/-- What a CUR token does (R166, R169-R171, R183, R185): `valid` says that a new CURRENT value came since the last one. Only VCMD
frames are answered with CURRENT (R170), so only tokens while FOLLOWING count as missing one. Of several causes the lowest is
recorded (R186). [DEDUCED, log 86, unsafe] -/
def curBody (a phase : Nat) (valid : Bool) (current : Int) (pr : Prog) (full : Bool) : Act := fun s =>
  let miss := if valid || !following s a then 0 else (s.hl a).curMiss + 1
  let i := microIn s a 1 [phase, current, if valid then 1 else 0] [setPoint s a, satTo 32 (setPoint s a - current)]
  seqs [fun s => [updHl a (fun h => observe s a current { h with curMiss := miss, curFresh := false })],
    (if hlRuns s a && !full then microEffects a (runProg s a pr i) (pr.micro i).cycles else skip),
    (if hlRuns s a && 4 ≤ miss then engFail a 3 0 0
      else if hlRuns s a && !full && pr.ecc.isSome then engFail a 4 0 0
      else if full then engFail a 5 0 0 else skip),
    curFrame a] s

/-- CUR_TOKEN_RUN (R158, R166, R169-R171, R183, R185). -/
def execCurTokenRun (act : Fin 4) (tick : Fin 8) (ecc : Option Nat) (rec : Bool) (s : State) : Res :=
  let a := act.val
  run (fun s =>
    if !hlUp s a || hlReplay s a then []
    else takeToken a (fun full s =>
      let h := s.hl a
      seqs [flushLoop a rec, beginLoop a tick.val h.curFresh h.current,
        curBody a tick.val h.curFresh h.current (theProg ecc) full] s) s) s

/-- An SRV token's 8 bytes (Table 6.4). -/
def srvBytes (seqNo : Nat) (t : SrvToken) : List Byte :=
  leBytes 8 (seqNo % 256 * 2 ^ 56 + t.pos.val * 2 ^ 54 + t.status.val * 2 ^ 52 + t.wedge.toNat * 2 ^ 42 +
    t.track.toNat * 2 ^ 18 + t.pes.toNat * 2 ^ 8 + t.amp.toNat)

/-- The repeatable runout of a slot at a wedge, 1/256 track (R156). -/
def rro (s : State) (act slot wedge : Nat) : Int :=
  sgn 16 ((s.reg (actAddr act (0x6000 + slot * 0x600 + wedge / 2 * 4))).toNat / 2 ^ (16 * (wedge % 2)))

/-- Put a sample at the head of a window of the last n. -/
def pushWin (n : Nat) (x : Int) (l : List Int) : List Int := (x :: l).take n

/-- p advanced by a position's share of the wedge interval since the PRF token, 1/256 track (R162). -/
def pAhead (h : HlD) (pos : Nat) : Int :=
  (h.p + divTZ (h.v * pos) 4 + divTZ (h.a * pos * pos) 32) / 65536

/-- What a decoded sample measures (R160-R164, R167): the arm's measurement w and error e, the position error, the unclamped
microactuator set-point and the one the loop uses, the tide offset. -/
structure Sample where
  w    : Int
  z    : Int
  e    : Int
  err  : Int
  req  : Int
  mset : Int
  o    : Int
deriving DecidableEq, Repr

/-- 15/16 of STROKE_Q6 in 1/256 track (R163). -/
def strokeLim (s : State) (act : Nat) : Int := divTZ (15 * s.fld (Reg.EBB_STROKE act) 15 0) 4

/-- The measurement of a decoded sample of position j, with the modelled displacement of its microactuator (R160-R163). -/
def sampleOf (s : State) (act : Nat) (t : SrvToken) (m : Int) : Sample :=
  let h := s.hl act
  let q := groupOf s act
  let j := t.pos.val
  let slot := 4 * q + j
  let y := (t.track.toNat : Int) * 256 + sgn 10 t.pes.toNat - rro s act slot t.wedge.toNat
  let z := y - m
  let p := posP s act
  let o := tide256 s act q j p
  let act_ := (activeSet s act q).contains j
  let b := if act_ then 0 else meanI (h.zWin.getD slot [])
  let w := z - h.c - b
  let req := p + o - z
  { w := w, z := z, e := pAhead h j - w, err := p + o - y, req := req,
    mset := if act_ then req else clampI (-strokeLim s act) (strokeLim s act) req, o := o }

/-- The samples of a slot's window that are less than 64 wedges old. -/
def young (l : List (Nat × Int)) : List (Nat × Int) := (l.filter (fun p => p.1 < 64)).take 64

/-- HL_MA_REQ and HL_DRIFT of a slot from its window: the mean of m* over the last 64 wedges, and its excess over the tide offset
(R164). A window without a sample leaves them as they are. [DEDUCED, log 89, unsafe] [DESIGN CHOICE, log 116, unsafe] -/
def reqReport (s : State) (act slot : Nat) (win : List (Nat × Int)) : List Eff :=
  let req := divTZ (meanI (win.map (·.2))) 4
  if win.isEmpty then []
  else [.fld (Reg.HL_MA_REQ act slot) 15 0 (enc 16 req),
    .fld (Reg.HL_DRIFT act slot) 15 0 (enc 16 (req - divTZ (tide256 s act (slot / 4) (slot % 4) (posP s act) - (s.hl act).c) 4))]

/-- What a sample leaves in the registers and windows of its slot (R162-R164, R167). [DEDUCED, log 89, unsafe] -/
def sampleStore (act slot j : Nat) (x : Sample) : Act := fun s =>
  let h := s.hl act
  let win := young ((0, x.req) :: h.reqWin.getD slot [])
  let lim : Int := 4 * s.fld (Reg.WA_CFG act) 23 16
  let ok := (x.err.natAbs : Int) ≤ lim
  .fld (Reg.HL_HEAD_ERR act slot) 15 0 (enc 16 (clampI (-32767) 32767 (divTZ x.err 4))) ::
  reqReport s act slot win ++
  [updHl act (fun h => { h with
       reqWin := setAt h.reqWin slot win,
       zWin := modAt h.zWin slot (pushWin 64 (x.z - h.c - posP s act)),
       onTrk := modAt h.onTrk j (fun n => if ok then n + 1 else 0),
       missed := setAt h.missed j false, missRun := 0, loadW := modAt h.loadW j (pushWin 4 x.w) })]

/-- A wedge interval ends for the windows of R164: samples grow older, and a slot that loses one reports its mean anew. -/
def ageWindows (act : Nat) : Act := fun s =>
  let older := (s.hl act).reqWin.map (fun l => l.map (fun p => (p.1 + 1, p.2)))
  (indexed older).flatMap (fun p => if (young p.2).length = p.2.length then [] else reqReport s act p.1 (young p.2)) ++
  [updHl act (fun h => { h with reqWin := older.map young })]

/-- Enabled lanes of an actuator, by position. -/
def enabledPos (s : State) (act : Nat) : List Nat := (List.range 4).filter (fun j => s.bit (Reg.LN_CTL (4 * act + j)) 0)

/-- The load completes once every enabled lane has delivered 4 decoded wedges in a row: p is the mean of their w (R174). The
observer starts there. [DEDUCED, log 89, unsafe] [DESIGN CHOICE, log 117, unsafe] -/
def loadDone (act : Nat) : Act := fun s =>
  let h := s.hl act
  let ps := enabledPos s act
  if hlState s act = 1 && !ps.isEmpty && ps.all (fun j => 4 ≤ (h.loadW.getD j []).length) then
    let m := meanI (ps.flatMap (fun j => h.loadW.getD j []))
    [.fld (Reg.HL_CTL act) 14 12 2, .fld (Reg.PG_TGT act) 23 0 ((m + 128) / 256).toNat, .fld (Reg.PG_POS act) 31 0 (enc 32 m),
     updHl act (fun h => { h with p := m * 65536, v := 0, a := 0, xh := m * 2 ^ 30, vh := 0 })]
  else []

/-- The observer's correction by a residual (R183). -/
def correct (s : State) (act : Nat) (rho : Int) (h : HlD) : HlD :=
  { h with xh := h.xh + coefQ s act 0x4108 * rho, vh := h.vh + coefQ s act 0x410C * rho, acc := { h.acc with resid := rho } }

/-- The supervisor compares one residual with its thresholds (R184, R185): three in a row above T2 fail the engine. [DESIGN CHOICE, log 117, unsafe] -/
def supervise (act head wedge : Nat) (rho : Int) : Act := fun s =>
  let h := s.hl act
  let t1 : Int := 4 * s.fld (Reg.HL_SUP act) 7 0
  let t2 : Int := 4 * max (s.fld (Reg.HL_SUP act) 15 8) (s.fld (Reg.HL_SUP act) 7 0)
  let big1 := t1 < (rho.natAbs : Int)
  let big2 := t2 < (rho.natAbs : Int)
  let rel := max 1 (s.fld (Reg.HL_SUP act) 23 20)
  seqs [
    fun _ => [updHl act (fun h => { h with
        t2run := if big2 then h.t2run + 1 else 0,
        relRun := if big1 then 0 else h.relRun + 1,
        plausInh := if big1 then true else h.plausInh && h.relRun + 1 < rel })],
    (if big1 then seqs [fun _ => [.sq (Reg.HL_FLAGS act) flWarn, .cnt (Reg.HL_WARN_CNT act) 31 0 1], trigger 1 act] else skip),
    (if big2 && 3 ≤ h.t2run + 1 then engFail act 1 head wedge else skip)] s

/-- The fields of an SRV token as a run reads them. -/
def srvFields (t : SrvToken) : List Int :=
  [t.pos.val, t.status.val, t.wedge.toNat, t.track.toNat, sgn 10 t.pes.toNat, t.amp.toNat]

/-- The causes of failure after the supervised ones: an uncorrectable program word, a full queue (R153, R157, R186). [DEDUCED, log 114, unsafe] -/
def lateFail (act head wedge : Nat) (runs ecc full : Bool) : Act :=
  if runs && !full && ecc then engFail act 4 head wedge else if full then engFail act 5 head wedge else skip

/-- A decoded SRV token (R160-R167, R174, R183-R185); of several causes of failure the lowest is recorded (R186). -/
def srvDecoded (act : Nat) (t : SrvToken) (pr : Prog) (full : Bool) : Act := fun s =>
  let j := t.pos.val
  let slot := 4 * groupOf s act + j
  let x := sampleOf s act t (pr.mdl (microIn s act 2 (srvFields t) [slot]))
  let i := microIn s act 2 (srvFields t) [x.w, x.e, x.mset, x.err]
  let runs := hlRuns s act && !full
  let d := runProg s act pr i
  let rho := x.w - (s.hl act).xh / 2 ^ 30
  seqs [(if runs then microEffects act d (pr.micro i).cycles else skip),
    sampleStore act slot j x,
    fun s => [updHl act (correct s act rho)],
    (if following s act && hlRuns s act then supervise act (16 * act + slot) t.wedge.toNat rho else skip),
    lateFail act (16 * act + slot) t.wedge.toNat runs pr.ecc.isSome full,
    loadDone act, fun s => if !runs || (s.hl act).stopped then [] else
      driveAll act ((List.range 4).map (fun k => 4 * groupOf s act + k)) d s] s

/-- A missing sample (R161): the arm loop takes the observer's prediction for its measurement. -/
def srvMissing (act : Nat) (t : SrvToken) (pr : Prog) (full : Bool) : Act := fun s =>
  let j := t.pos.val
  let slot := 4 * groupOf s act + j
  let n := (s.hl act).missRun + 1
  let w := (s.hl act).xh / 2 ^ 30
  let i := microIn s act 2 (srvFields t) [w, pAhead (s.hl act) j - w, 0, 0]
  let runs := hlRuns s act && !full
  let d := runProg s act pr i
  seqs [(if runs then microEffects act d (pr.micro i).cycles else skip),
    fun _ => [.cnt (Reg.HL_MISS_CNT act) 31 0 1, .fld (Reg.HL_HEAD_ERR act slot) 15 0 0x8000,
      updHl act (fun h => { h with missRun := n, missed := setAt h.missed j true, loadW := setAt h.loadW j [] })],
    (if hlRuns s act && max 1 (s.fld (Reg.HL_SUP act) 31 24) ≤ n then engFail act 2 (16 * act + slot) t.wedge.toNat else skip),
    lateFail act (16 * act + slot) t.wedge.toNat runs pr.ecc.isSome full,
    fun s => if !runs || (s.hl act).stopped then [] else
      driveAll act (((List.range 4).filter (· ≠ j)).map (fun k => 4 * groupOf s act + k)) d s] s

/-- What an SRV token does (R159-R167). -/
def srvBody (a : Nat) (tok : SrvToken) (bytes : List Byte) (pr : Prog) (full : Bool) : Act := seqs [
  fun _ => [updHl a (fun h => { h with acc := { h.acc with srv := some bytes, others := h.acc.others + 1 } })],
  if tok.status.val = 0 then srvDecoded a tok pr full else srvMissing a tok pr full]

/-- SRV_TRIG rises and falls with an expected wedge of a position of the followed group (R489). [DESIGN CHOICE, log 128, safe] -/
def srvPulse (a : Nat) : Act := fun _ => [.emit (.srvTrig a true), .emit (.srvTrig a false)]

/-- SRV_TOKEN_RUN (R159-R167, R489): the token of an enabled lane's expected wedge. -/
def execSrvTokenRun (act : Fin 4) (tok : SrvToken) (ecc : Option Nat) (s : State) : Res :=
  let a := act.val
  run (fun s =>
    if !hlUp s a || hlReplay s a || !(enabledPos s a).contains tok.pos.val then []
    else seqs [srvPulse a,
      takeToken a (fun full s => srvBody a tok (srvBytes (s.hl a).tokNo tok) (theProg ecc) full s)] s) s

/-- The profile moves by one PRF token (R176-R180). [DEDUCED, log 87, unsafe] -/
def profileRun (act : Nat) : Act := fun s =>
  let h := s.hl act
  let rpm0 := s.fld (Reg.HL_SPIN act) 31 16 * s.fld (Reg.HL_SPIN act) 9 0 = 0
  let hh := pgH s act (s.fresh % 2 ^ 40)
  let lim := pgLimits s act hh
  let t := s.fld (Reg.PG_TGT act) 23 0
  let lo := s.fld (Reg.PG_TRK_LO act) 23 0
  let hi := s.fld (Reg.PG_TRK_HI act) 23 0
  let tgt := max lo (min hi t)
  let o := pgStep lim ((tgt : Int) * q24) h.p h.v h.a (s.fld (Reg.PG_STAT act) 2 0)
  (if rpm0 then [.draw] else []) ++
  [updHl act (fun h => { h with p := o.p, v := o.v, a := o.a }),
   .reg (Reg.PG_POS act) (w32 (enc 32 (o.p / 65536))),
   .reg (Reg.PG_STAT act) (w32 (enc 16 (divTZ o.v hh) * 65536 + o.mode))] ++
  (if tgt ≠ t || o.clip then [.sq (Reg.HL_FLAGS act) flClip] else []) ++
  (if o.arrive then [.sq (Reg.HL_FLAGS act) flArrive] else [])

/-- The followed group and its active set, as one number. -/
def setSel (s : State) (act : Nat) : Nat := 16 * groupOf s act + s.fld (Reg.EBB_STAT act (groupOf s act)) 15 12

/-- The tide centre takes its value; after a change of the active set or GROUP it moves there by at most 2/64 track per PRF token
(R165). -/
def centreSlew (act : Nat) : Act := fun s =>
  let h := s.hl act
  let t := tideCentre s act
  let c := if h.slew || h.sel ≠ setSel s act then h.c + clampI (-8) 8 (t - h.c) else t
  [updHl act (fun h => { h with c := c, sel := setSel s act, slew := c != t })]

/-- What a PRF token does (R164, R172, R176-R180, R202): the fixed-function units act at every token, the program while the
microcode runs. -/
def prfBody (a : Nat) (wedge : Nat) (pr : Prog) (full : Bool) : Act := seqs [
  fun s => [.upd (fun d => { d with hl := modAt d.hl a (fun h => { h with
      senseL := h.sense,
      satAge := h.satAge.map (fun n => min 64 (n + 1)),
      acc := { h.acc with prf := some wedge, prfFirst := h.acc.srv.isNone, others := h.acc.others + 1 } }) }),
    .fld (Reg.HL_CYC_MAX a) 15 0 (max (s.fld (Reg.HL_CYC_MAX a) 15 0) (min 65535 (s.hl a).cycles)),
    updHl a (fun h => { h with cycles := 0 })],
  rampStep a,
  fun s =>
    let i := microIn s a 3 (wedge :: (s.hl a).senseL) []
    let runs := hlRuns s a && !full
    let d := runProg s a pr i
    seqs [(if runs then microEffects a d (pr.micro i).cycles else skip),
      lateFail a 0 wedge runs pr.ecc.isSome full,
      profileRun a, centreSlew a, ageWindows a,
      fun s => if !runs || (s.hl a).stopped then [] else
        driveAll a ((List.range 16).filter (fun i => i / 4 ≠ groupOf s a)) d s] s]

/-- PRF_TOKEN_RUN (R172, R178, R202): one per wedge interval, with the SENSE values of all slots. -/
def execPrfTokenRun (act : Fin 4) (wedge : BitVec 10) (ecc : Option Nat) (s : State) : Res :=
  let a := act.val
  run (fun s => if !hlUp s a || hlReplay s a then [] else takeToken a (prfBody a wedge.toNat (theProg ecc)) s) s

*Task item:*
Working from the data above, extract solely the lines from the one containing "let lim : Int" through the one containing "h with reqWin", exactly as they appear, both included.

*Exercise result:*
  let lim : Int := 4 * s.fld (Reg.WA_CFG act) 23 16
  let ok := (x.err.natAbs : Int) ≤ lim
  .fld (Reg.HL_HEAD_ERR act slot) 15 0 (enc 16 (clampI (-32767) 32767 (divTZ x.err 4))) ::
  reqReport s act slot win ++
  [updHl act (fun h => { h with
       reqWin := setAt h.reqWin slot win,
       zWin := modAt h.zWin slot (pushWin 64 (x.z - h.c - posP s act)),
       onTrk := modAt h.onTrk j (fun n => if ok then n + 1 else 0),
       missed := setAt h.missed j false, missRun := 0, loadW := modAt h.loadW j (pushWin 4 x.w) })]

/-- A wedge interval ends for the windows of R164: samples grow older, and a slot that loses one reports its mean anew. -/
def ageWindows (act : Nat) : Act := fun s =>
  let older := (s.hl act).reqWin.map (fun l => l.map (fun p => (p.1 + 1, p.2)))
  (indexed older).flatMap (fun p => if (young p.2).length = p.2.length then [] else reqReport s act p.1 (young p.2)) ++
  [updHl act (fun h => { h with reqWin := older.map young })]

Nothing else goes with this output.